▸ Problem statement:
Copy, from the material below, each line where "decide" shows up.

Start of Entries supplied

/-- A READ of an invalid entry, accepted, with a `CMD` write dropped before the Engine ends it with DESC_INVALID. -/
theorem witness_FailedCommandsArePrecise :
    ∃ s t : State, s.Inv ∧ s.fsm = .idle ∧ s.turns = .host (.write 0x00#8 0xE01#32) :: [.host (.write 0 5), .engine] ∧
      Host.Core.run Sys2Proof.core 3 s = .next t ∧
      (∀ k u, 0 < k → k < 3 → Host.Core.run Sys2Proof.core k s = .next u → u.fsm ≠ .idle) ∧ t.fsm = .idle ∧
      t.err ≠ .noError ∧ .reset ∉ ([.host (.write 0 5), .engine] : List Turn).take 2 ∧
      ∀ u ∈ ([.host (.write 0 5), .engine] : List Turn).take 2, ¬u.writesReg 4 := by
  refine ⟨{ base with turns := [.host (.write 0 0xE01), .host (.write 0 5), .engine] }, _,
    ⟨rfl, base_prog.1, base_prog.2, ⟨rfl, rfl⟩⟩, rfl, rfl, rfl, ?_, rfl, nofun, by decide, ?_⟩
  · intro k u h0 h3 hu
    interval_cases k <;> cases hu <;> decide
  · rintro u hu ⟨off, v, rfl, h⟩
    simp only [List.take_succ_cons, List.take_zero, List.mem_cons, Turn.host.injEq, HostAccess.write.injEq,
      List.not_mem_nil, reduceCtorEq, or_false] at hu
    rw [hu.1] at h
    exact absurd h (by decide)

/-- The Transport answers a READ with `Fail`; from then on the Host polls `STATUS` and the Engine has a turn, for ever. -/
def pollSched : Nat → Turn
  | 0 => .transport .fail
  | n + 1 => if n % 2 = 0 then .host (.read 0x04) else .engine

/-- The run from `s` under a schedule; it rests where a step does not go on. -/
def runFrom (sched : Nat → Turn) (s : State) : Nat → State
  | 0 => s
  | n + 1 => (nextOf (agentStep (sched n) (runFrom sched s n))).getD (runFrom sched s n)

theorem runFrom_next {sched : Nat → Turn} {s t : State} {n : Nat}
    (h : agentStep (sched n) (runFrom sched s n) = .next t) : runFrom sched s (n + 1) = t := by
  simp [runFrom, nextOf, h]

/-- The run of READ 9 under `pollSched`. -/
abbrev pollRun : Nat → State := runFrom pollSched (asks 0x901 0 (.read 0x48 0x00 2) .engine)

theorem pollSched_later (n : Nat) : pollSched (n + 1) = .host (.read 0x04) ∨ pollSched (n + 1) = .engine := by
  by_cases h : n % 2 = 0
  · exact .inl (if_pos h)
  · exact .inr (if_neg h)

theorem pollRun_next {n : Nat} {t : State} (h : agentStep (pollSched n) (pollRun n) = .next t) : pollRun (n + 1) = t :=
  runFrom_next h

/-- At rest a Host's read and the Engine's turn go on, and leave the block at rest. -/
theorem rest_goes_on {s : State} {u : Turn} (hu : u = .host (.read 0x04) ∨ u = .engine) (hf : s.fsm = .idle)
    (hq : s.treq = none) : ∃ t, agentStep u s = .next t ∧ t.fsm = .idle ∧ t.treq = none := by
  rcases hu with rfl | rfl
  · exact ⟨_, rfl, hf, hq⟩
  · exact ⟨s, by simp [agentStep, engineStep, hf], hf, hq⟩

theorem pollRun_rest (n : Nat) : (pollRun (n + 3)).fsm = .idle ∧ (pollRun (n + 3)).treq = none := by
  induction n with
  | zero => exact ⟨rfl, rfl⟩
  | succ n ih =>
    obtain ⟨t, h, hf, hq⟩ := rest_goes_on (pollSched_later (n + 2)) ih.1 ih.2
    rw [pollRun_next h]
    exact ⟨hf, hq⟩

theorem pollRun_endless : EndlessRun pollSched pollRun := by
  intro n
  match n with
  | 0 => rfl
  | 1 => rfl
  | 2 => rfl
  | n + 3 =>
    obtain ⟨t, h, _⟩ := rest_goes_on (pollSched_later (n + 2)) (pollRun_rest n).1 (pollRun_rest n).2
    rw [h, pollRun_next h]

theorem pollSched_fair : WeaklyFair pollSched pollRun := by
  intro n _
  refine ⟨2 * n + 2, by omega, ?_⟩
  simp [pollSched]

/-- The Host polls for ever; the request is answered, and the command ends. -/
theorem witness_FairEndlessRunsEndTheirCommands :
    EndlessRun pollSched pollRun ∧ WeaklyFair pollSched pollRun ∧ (pollRun 0).Inv ∧ (pollRun 0).fsm ≠ .idle ∧
    (pollRun 0).treq ≠ none ∧ (∀ m ≥ 0, (pollRun m).treq ≠ none → ∃ k ≥ m, (pollRun k).treq = none) :=
  ⟨pollRun_endless, pollSched_fair, (test_read_waiting_Inv .engine).1, nofun, nofun,
    fun m _ _ => ⟨m + 3, by omega, (pollRun_rest m).2⟩⟩

/-- A READ whose request nobody answers, the Host polling every second step; and the block at rest. -/
theorem witness_NeitherTransportNorHostIsFair :
    (asks 0x901 0 (.read 0x48 0x00 2) .engine).fsm = .rdWait ∧ (asks 0x901 0 (.read 0x48 0x00 2) .engine).trsp = none ∧
    (∀ n, pollSched (n + 1) = .engine ∨ ∃ a, pollSched (n + 1) = .host a) ∧ base.quiescent :=
  ⟨rfl, rfl, fun n => (pollSched_later n).symm.imp id fun h => ⟨_, h⟩, rfl, rfl, rfl⟩
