-- ==== Sys2Proof/Machine/FrameDecode.lean ====
section
/-! DEFINITION. The frame decoder (42_frame_decode.md R140 to R148) and the commands READF and READZ (R144, R145). -/

namespace Sys2Proof.Machine

/-- How the loop over the groups of a response ends (42 R142). -/
structure GroupRun where
  /-- No consumed group's CRC failed. -/
  ok : Bool
  /-- The data bytes assembled. -/
  out : List Byte
  /-- The engine's working register after the last group consumed (10 R34). -/
  crc : Byte
  /-- What is left in `rxq`. -/
  left : List Byte
deriving DecidableEq, Repr

/-- The group `00 00` ends a zero-terminated read (42 R140, R146). -/
def isTerminator (mode : ReadMode) (d0 d1 : Byte) : Bool :=
  mode = .zero && d0 = 0x00 && d1 = 0x00

/-- The loop of 42 R142 over the queue: a group's CRC first, then its bytes are kept, then the terminator
test (R146). A partial group is never decoded (20 R55). `c` is the working register before. -/
def runGroups (mode : ReadMode) (c : Byte) : List Byte → GroupRun
  | d0 :: d1 :: g :: rest =>
    if groupOk d0 d1 g = false then
      { ok := false, out := [], crc := crc8 d0 d1, left := rest }
    else if isTerminator mode d0 d1 then
      { ok := true, out := [d0, d1], crc := crc8 d0 d1, left := rest }
    else
      let r := runGroups mode (crc8 d0 d1) rest
      { r with out := d0 :: d1 :: r.out }
  | left => { ok := true, out := [], crc := c, left := left }

/-- 42 R141: the wire bytes a read of N data bytes asks for, R = 3·(N div 2). -/
def requestLength (n : Nat) : Nat := 3 * (n / 2)

/-- 42 R143: the range of N. -/
def countInRange (n : Nat) (s : State) : Bool := decide (2 ≤ n ∧ n ≤ s.cfg.maxRxData)

/-- A read that fails (42 R148): RXLEN = 0, RXD unspecified, `rxq` empty, and the kind in STATUS. -/
def failRead (k : Kind) (s : State) : State :=
  raise k (drain { unspecifyRxd s with rxlen := 0 })

/-- A read that ends with OK: RXD[0 .. |out|−1] <- out, RXLEN <- |out|, `rxq` drained (42 R142). -/
def completeRead (out : List Byte) (s : State) : State :=
  finish (drain { s with rxd := overlay out s.rxd, rxlen := BitVec.ofNat 8 out.length })

/-- The groups in `rxq` are consumed: the queue keeps what the loop left, the engine its last CRC. -/
def consumeGroups (mode : ReadMode) (s : State) : State :=
  { s with crc := (runGroups mode s.crc s.rxq).crc, rxq := (runGroups mode s.crc s.rxq).left }

/-- 42 R142 after the loop, by how it ended: a failed CRC, then in fixed-count mode the assembled count
(60 R174), then OK. -/
def endRead (mode : ReadMode) (n : Nat) (run : GroupRun) (s : State) : State :=
  if run.ok = false then failRead .protocol s
  else if mode = .fixed ∧ run.out.length ≠ n then failRead .dataLength s
  else completeRead run.out s

/-- 42 R142 after the count check: the queue holds the whole response. -/
def decodeResponse (mode : ReadMode) (n : Nat) (s : State) : State :=
  endRead mode n (runGroups mode s.crc s.rxq) (consumeGroups mode s)

/-- 42 R142 after the transport call: its error, the byte count, then the groups (60 R174). -/
def takeResponse (mode : ReadMode) (n : Nat) (a : ReadAnswer) (s : State) : State :=
  match a with
  | .error e => failRead (busErrorKind e) s
  | .bytes l =>
    if l.length ≠ requestLength n then failRead .protocol (loadRxq l s)
    else decodeResponse mode n (loadRxq l s)

/-- `ReadDecode(mode, N)` (42 R142). -/
def readDecode (mode : ReadMode) (n : Nat) (s : State) : State :=
  if countInRange n s then takeResponse mode n (readAnswer s) (transportRead (requestLength n) s)
  else failRead .invalidParameter s

/-- READF (42 R144). -/
def execReadf (n : BitVec 8) (s : State) : Host.Outcome State Fault Refusal :=
  .next (readDecode .fixed n.toNat s)

/-- READZ (42 R145). -/
def execReadz (n : BitVec 8) (s : State) : Host.Outcome State Fault Refusal :=
  .next (readDecode .zero n.toNat s)

end Sys2Proof.Machine
end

End of Entries supplied

▸ Response to this exercise:
    ⟨rfl, base_prog.1, base_prog.2, ⟨rfl, rfl⟩⟩, rfl, rfl, rfl, ?_, rfl, nofun, by decide, ?_⟩
    interval_cases k <;> cases hu <;> decide
    exact absurd h (by decide)
def countInRange (n : Nat) (s : State) : Bool := decide (2 ≤ n ∧ n ≤ s.cfg.maxRxData)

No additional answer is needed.